Exercise:
Which lines of the entries below run from the one holding "h2⟩, ⟨Nat.le_trans hl" to the one holding "set_option Elab.async false", inclusive? Set down exactly those lines and no others.

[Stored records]
________________________

-- ==== Sys2Proof/Laws/BoundsSteps.lean ====
section
/-! SUPPORT. The bounds of the device across the operations that the commands are made of: takes, page writes, grants, returns, resets,
arrivals and withdrawals. -/

namespace Sys2Proof.Machine

open Host (Outcome)

/-- t differs from s by what keeps the bounds: the bus, the conditions, the store, the engines, the records and the windows. -/
abbrev WithinBounds (s t : State) : Prop := KeepsBus s t ∧ Inner s t ∧ (s.enginesOk → t.enginesOk) ∧ ((s.cond.recordsOk → t.cond.recordsOk) ∧ (s.windowsOk → t.windowsOk))

/-- Every change inside a take, a load, an expiry or a tick keeps the bounds. -/
theorem withinBounds_closed : InnerClosed WithinBounds := keepsBus_closed.and (inner_closed.and (engines_closed.and ring_closed))

/-- The bounds across such a change. -/
theorem WithinBounds.ok {s t : State} (k0 : WithinBounds s t) (h : s.boundsOk) : t.boundsOk := by
  obtain ⟨kb, ki, ke, kr, kw⟩ := k0
  obtain ⟨⟨h1, h2⟩, ⟨a1, a2, a3, a4, a5, a6, a7⟩, h4, h5, h6, h7, h8⟩ := h
  refine ⟨⟨?_, ?_⟩, ⟨?_, ?_, ?_, ?_, ?_, ?_, ?_⟩, ?_, ki.cond.ring h5, kr h6, kw h7, ke h8⟩
  · rw [kb.dram]; exact h1
  · rw [ki.copy]; exact h2
  · rw [kb.capture]; exact a1
  · rw [kb.system]; exact a2
  · exact ki.cond.queue a3
  · exact ki.refresh a4
  · rw [ki.starvation]; exact a5
  · exact ki.windows a6
  · rw [ki.store.entries]; exact a7
  · unfold State.countedOk State.counted at *; rw [kb.system]; have := ki.store.withdrawn; omega

/-- The bounds across a change of the ports within their capacities. -/
theorem ports_boundsOk {s t : State} (h : s.boundsOk) (hc : t.capture.queue.length ≤ 16) (hs : t.system.queue.length ≤ 8) (hk : t.counted ≤ 4)
    (he : t.store.entries.length = 64)
    (e : t = { s with capture := t.capture, system := t.system, takes := t.takes, store := t.store, phase := t.phase, pending := t.pending, straps := t.straps }) : t.boundsOk := by
  obtain ⟨⟨h1, h2⟩, ⟨a1, a2, a3, a4, a5, a6, a7⟩, h4, h5, h6, h7, h8⟩ := h
  rw [e]
  rw [e] at hc hs hk he
  exact ⟨⟨h1, h2⟩, ⟨hc, hs, a3, a4, a5, a6, he⟩, hk, h5, h6, h7, h8⟩

/-- The bounds across a change of a port that adds no position and no output read. -/
theorem setPort_boundsOk (port : Port) (p : PortState) {s : State} (h : s.boundsOk) (hl : p.queue.length ≤ (s.port port).queue.length)
   (hc : p.queue.countP (fun q => q.progress.isOutput) ≤ (s.port port).queue.countP (fun q => q.progress.isOutput)) : (s.setPort port p).boundsOk := by
  obtain ⟨⟨h1, h2⟩, ⟨a1, a2, a3, a4, a5, a6, a7⟩, h4, h5, h6, h7, h8⟩ := h
  cases port
  · exact ⟨⟨h1, h2⟩, ⟨Nat.le_trans hl a1, a2, a3, a4, a5, a6, a7⟩, h4, h5, h6, h7, h8⟩
  · refine ⟨⟨h1, h2⟩, ⟨a1, Nat.le_trans hl a2, a3, a4, a5, a6, a7⟩, ?_, h5, h6, h7, h8⟩
    unfold State.countedOk State.counted at *
    simp only [State.setPort, State.port] at *
    omega
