-- ==== Sys2Proof/Tests/Slice0.lean ====
section
/-! SUPPORT. Tests: the checks of WellFormed on ill-formed terms, one or two small theorems for each command, and for each statement
with hypotheses a witness that meets them, clause by clause. -/

namespace Sys2Proof.Tests

set_option Elab.async false

open Sys2Proof.Machine
open Host (Outcome)

/-! ### Small states -/

/-- What a command leaves of a state, the state itself where it answers no next state. -/
def after (c : Instr) (s : State) : State :=
  match exec c s with
  | .next t => t
  | .fault _ => s
  | .refused _ => s

/-- A whole word of a write. -/
def whole (d : Word) : WriteWord := { data := d, enables := 15 }
/-- A write request of whole words. -/
def wr (addr : Word) (ws : List Word) : Request := { addr := addr, body := .write (ws.map whole), tag := 3 }
/-- A read request. -/
def rd (addr : Word) (n : Nat) : Request := { addr := addr, body := .read n, tag := 5 }
/-- A queue position. -/
def pos (r : Request) (p : Progress) : QueuePosition := { request := r, progress := p }

/-- Four windows: FIELD_RING, OUTPUT, STATUS, GUARD. -/
def table : List WindowEntry :=
  [{ base := 0x10000, size := 0x80000, kind := .fieldRing }, { base := 0x100000, size := 0x100000, kind := .output },
    { base := 0x200000, size := 0x10000, kind := .status }, { base := 0x210000, size := 0x10000, kind := .guard }] ++
    List.replicate 4 { base := 0, size := 0, kind := .off }

/-- An ingest group of four slots of 120 lines of 256 words. -/
def group : IngestGroup :=
  { w := 256, l := 120, k := 4, slotPitch := 130624, linePitch := 1088, stallLimit := 21, e22 := 8, allow22 := true, allow32 := true
    floorF := 8, thresholdR := 4 }

/-- An output group of 640 by 240 with the box over all of it. -/
def raster : OutputGroup :=
  { wo := 640, ho := 240, pitch := 2560, x0 := 0, y0 := 0, wi := 640, hi := 240, fillY := 64, fillC := 512, tLo := 16, tHi := 64
    override := .auto, custom := false }

/-- The device with its windows and groups working. -/
def live : State :=
  { State.reset with
    windows := table
    settings := { Settings.powerOn with ingest := some group, output := some raster } }

/-- The device with one capture position. -/
def cap (q : QueuePosition) (s : State) : State := { s with capture := { s.capture with queue := [q] } }
/-- The device with one system position. -/
def sys (q : QueuePosition) (s : State) : State := { s with system := { s.system with queue := [q] } }
/-- The device with an untaken capture request. -/
def capNew (r : Request) (s : State) : State := cap (pos r .untaken) s
/-- The device with an untaken system request. -/
def sysNew (r : Request) (s : State) : State := sys (pos r .untaken) s

/-- An opening burst into slot 0: capture count 7, BOTTOM, tags present. -/
def opening : Request := wr 0x10000 [7, 3]
/-- The device with that field FILLING. -/
def filling : State := after .captureRequestTake (capNew opening live)
/-- The end mark of that field. -/
def mark : Request := wr 0x10010 [7]

/-- A record with every line GOOD. -/
def goodRecord (n : FieldNo) (slot : Nat) (p : Parity) (label : Option CadenceLabel) (m : Option Metrics) : FieldRecord :=
  { number := n, slot := slot, captureCount := n, parity := p, tagsPresent := false, state := .complete, stalled := false
    continuity := { first := false, gap := false, parityRepeat := false, afterCut := false }
    lines := List.replicate 120 { LineEntry.fresh with extent := 256, final := some .good }, metrics := m, label := label
    referenced := Roles.empty }
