-- ==== Sys2Proof/Machine/Numeric.lean ====
section
/-! DEFINITION. The numeric group family (42_numeric.md). -/

namespace Sys2Proof.Machine

/-- N3: NumTriple, 3 digits, REM falls by 3 (42_numeric.md R171). -/
def execN3 (v : BitVec 10) (s : State) : Host.Outcome State Fault Refusal :=
  .next (numericGroup 10 3 v.toNat (State.consume 3#16) s)

/-- N2: NumPair, 2 digits, the segment ends (42_numeric.md R172). -/
def execN2 (v : BitVec 7) (s : State) : Host.Outcome State Fault Refusal :=
  .next (numericGroup 7 2 v.toNat State.endSegment s)

/-- N1: NumSingle, 1 digit, the segment ends (42_numeric.md R173). -/
def execN1 (v : BitVec 4) (s : State) : Host.Outcome State Fault Refusal :=
  .next (numericGroup 4 1 v.toNat State.endSegment s)

end Sys2Proof.Machine
end

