-- ==== Sys2Proof/Machine/Tag.lean ====
section
/-! DEFINITION. The tag family: TERM, NUM, ALNUM, BYTE, the unsupported tags and EOS (41_dispatcher.md R141 to R147). -/

namespace Sys2Proof.Machine

/-- A tag that opens a segment: OFFSET moves past it, MODE and PHASE are set (41_dispatcher.md R144 to R146). -/
def segmentTag (m : Mode) (s : State) : State := (s.advance 4).enterSegment m

/-- A tag outside the four modes: OFFSET moves past it, then UnsupportedMode with the tag (41_dispatcher.md R147,
60_exceptions.md R273). -/
def unsupportedTag (t : Half) (s : State) : State := (s.advance 4).raise .unsupportedMode t

/-- TERM: OFFSET moves past the tag, then finish_ok (41_dispatcher.md R143). -/
def execTerm (s : State) : Host.Outcome State Fault Refusal := .next (s.advance 4).finishOk

/-- NUM (41_dispatcher.md R144). -/
def execNum (s : State) : Host.Outcome State Fault Refusal := .next (segmentTag .num s)

/-- ALNUM (41_dispatcher.md R145). -/
def execAlnum (s : State) : Host.Outcome State Fault Refusal := .next (segmentTag .alnum s)

/-- BYTE (41_dispatcher.md R146). -/
def execByte (s : State) : Host.Outcome State Fault Refusal := .next (segmentTag .byte s)

/-- UNSUP.0011 (41_dispatcher.md R147). -/
def execUnsup0011 (s : State) : Host.Outcome State Fault Refusal := .next (unsupportedTag 0b0011#16 s)

/-- UNSUP.0101 (41_dispatcher.md R147). -/
def execUnsup0101 (s : State) : Host.Outcome State Fault Refusal := .next (unsupportedTag 0b0101#16 s)

/-- UNSUP.0110 (41_dispatcher.md R147). -/
def execUnsup0110 (s : State) : Host.Outcome State Fault Refusal := .next (unsupportedTag 0b0110#16 s)

/-- UNSUP.0111 (41_dispatcher.md R147). -/
def execUnsup0111 (s : State) : Host.Outcome State Fault Refusal := .next (unsupportedTag 0b0111#16 s)

/-- UNSUP.1000 (41_dispatcher.md R147). -/
def execUnsup1000 (s : State) : Host.Outcome State Fault Refusal := .next (unsupportedTag 0b1000#16 s)

/-- UNSUP.1001 (41_dispatcher.md R147). -/
def execUnsup1001 (s : State) : Host.Outcome State Fault Refusal := .next (unsupportedTag 0b1001#16 s)

/-- UNSUP.1010 (41_dispatcher.md R147). -/
def execUnsup1010 (s : State) : Host.Outcome State Fault Refusal := .next (unsupportedTag 0b1010#16 s)

/-- UNSUP.1011 (41_dispatcher.md R147). -/
def execUnsup1011 (s : State) : Host.Outcome State Fault Refusal := .next (unsupportedTag 0b1011#16 s)

/-- UNSUP.1100 (41_dispatcher.md R147). -/
def execUnsup1100 (s : State) : Host.Outcome State Fault Refusal := .next (unsupportedTag 0b1100#16 s)

/-- UNSUP.1101 (41_dispatcher.md R147). -/
def execUnsup1101 (s : State) : Host.Outcome State Fault Refusal := .next (unsupportedTag 0b1101#16 s)

/-- UNSUP.1110 (41_dispatcher.md R147). -/
def execUnsup1110 (s : State) : Host.Outcome State Fault Refusal := .next (unsupportedTag 0b1110#16 s)

/-- UNSUP.1111 (41_dispatcher.md R147). -/
def execUnsup1111 (s : State) : Host.Outcome State Fault Refusal := .next (unsupportedTag 0b1111#16 s)

/-- EOS: nothing is read, finish_ok (41_dispatcher.md R142). -/
def execEos (s : State) : Host.Outcome State Fault Refusal := .next s.finishOk

end Sys2Proof.Machine
end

________________________

Solution for this task:
  · exact ⟨⟨h1, h2⟩, ⟨Nat.le_trans hl a1, a2, a3, a4, a5, a6, a7⟩, h4, h5, h6, h7, h8⟩
  · refine ⟨⟨h1, h2⟩, ⟨a1, Nat.le_trans hl a2, a3, a4, a5, a6, a7⟩, ?_, h5, h6, h7, h8⟩
    unfold State.countedOk State.counted at *
    simp only [State.setPort, State.port] at *
    omega
-- ==== Sys2Proof/Tests/Slice0.lean ====
section
/-! SUPPORT. Tests: the checks of WellFormed on ill-formed terms, one or two small theorems for each command, and for each statement
with hypotheses a witness that meets them, clause by clause. -/

namespace Sys2Proof.Tests

set_option Elab.async false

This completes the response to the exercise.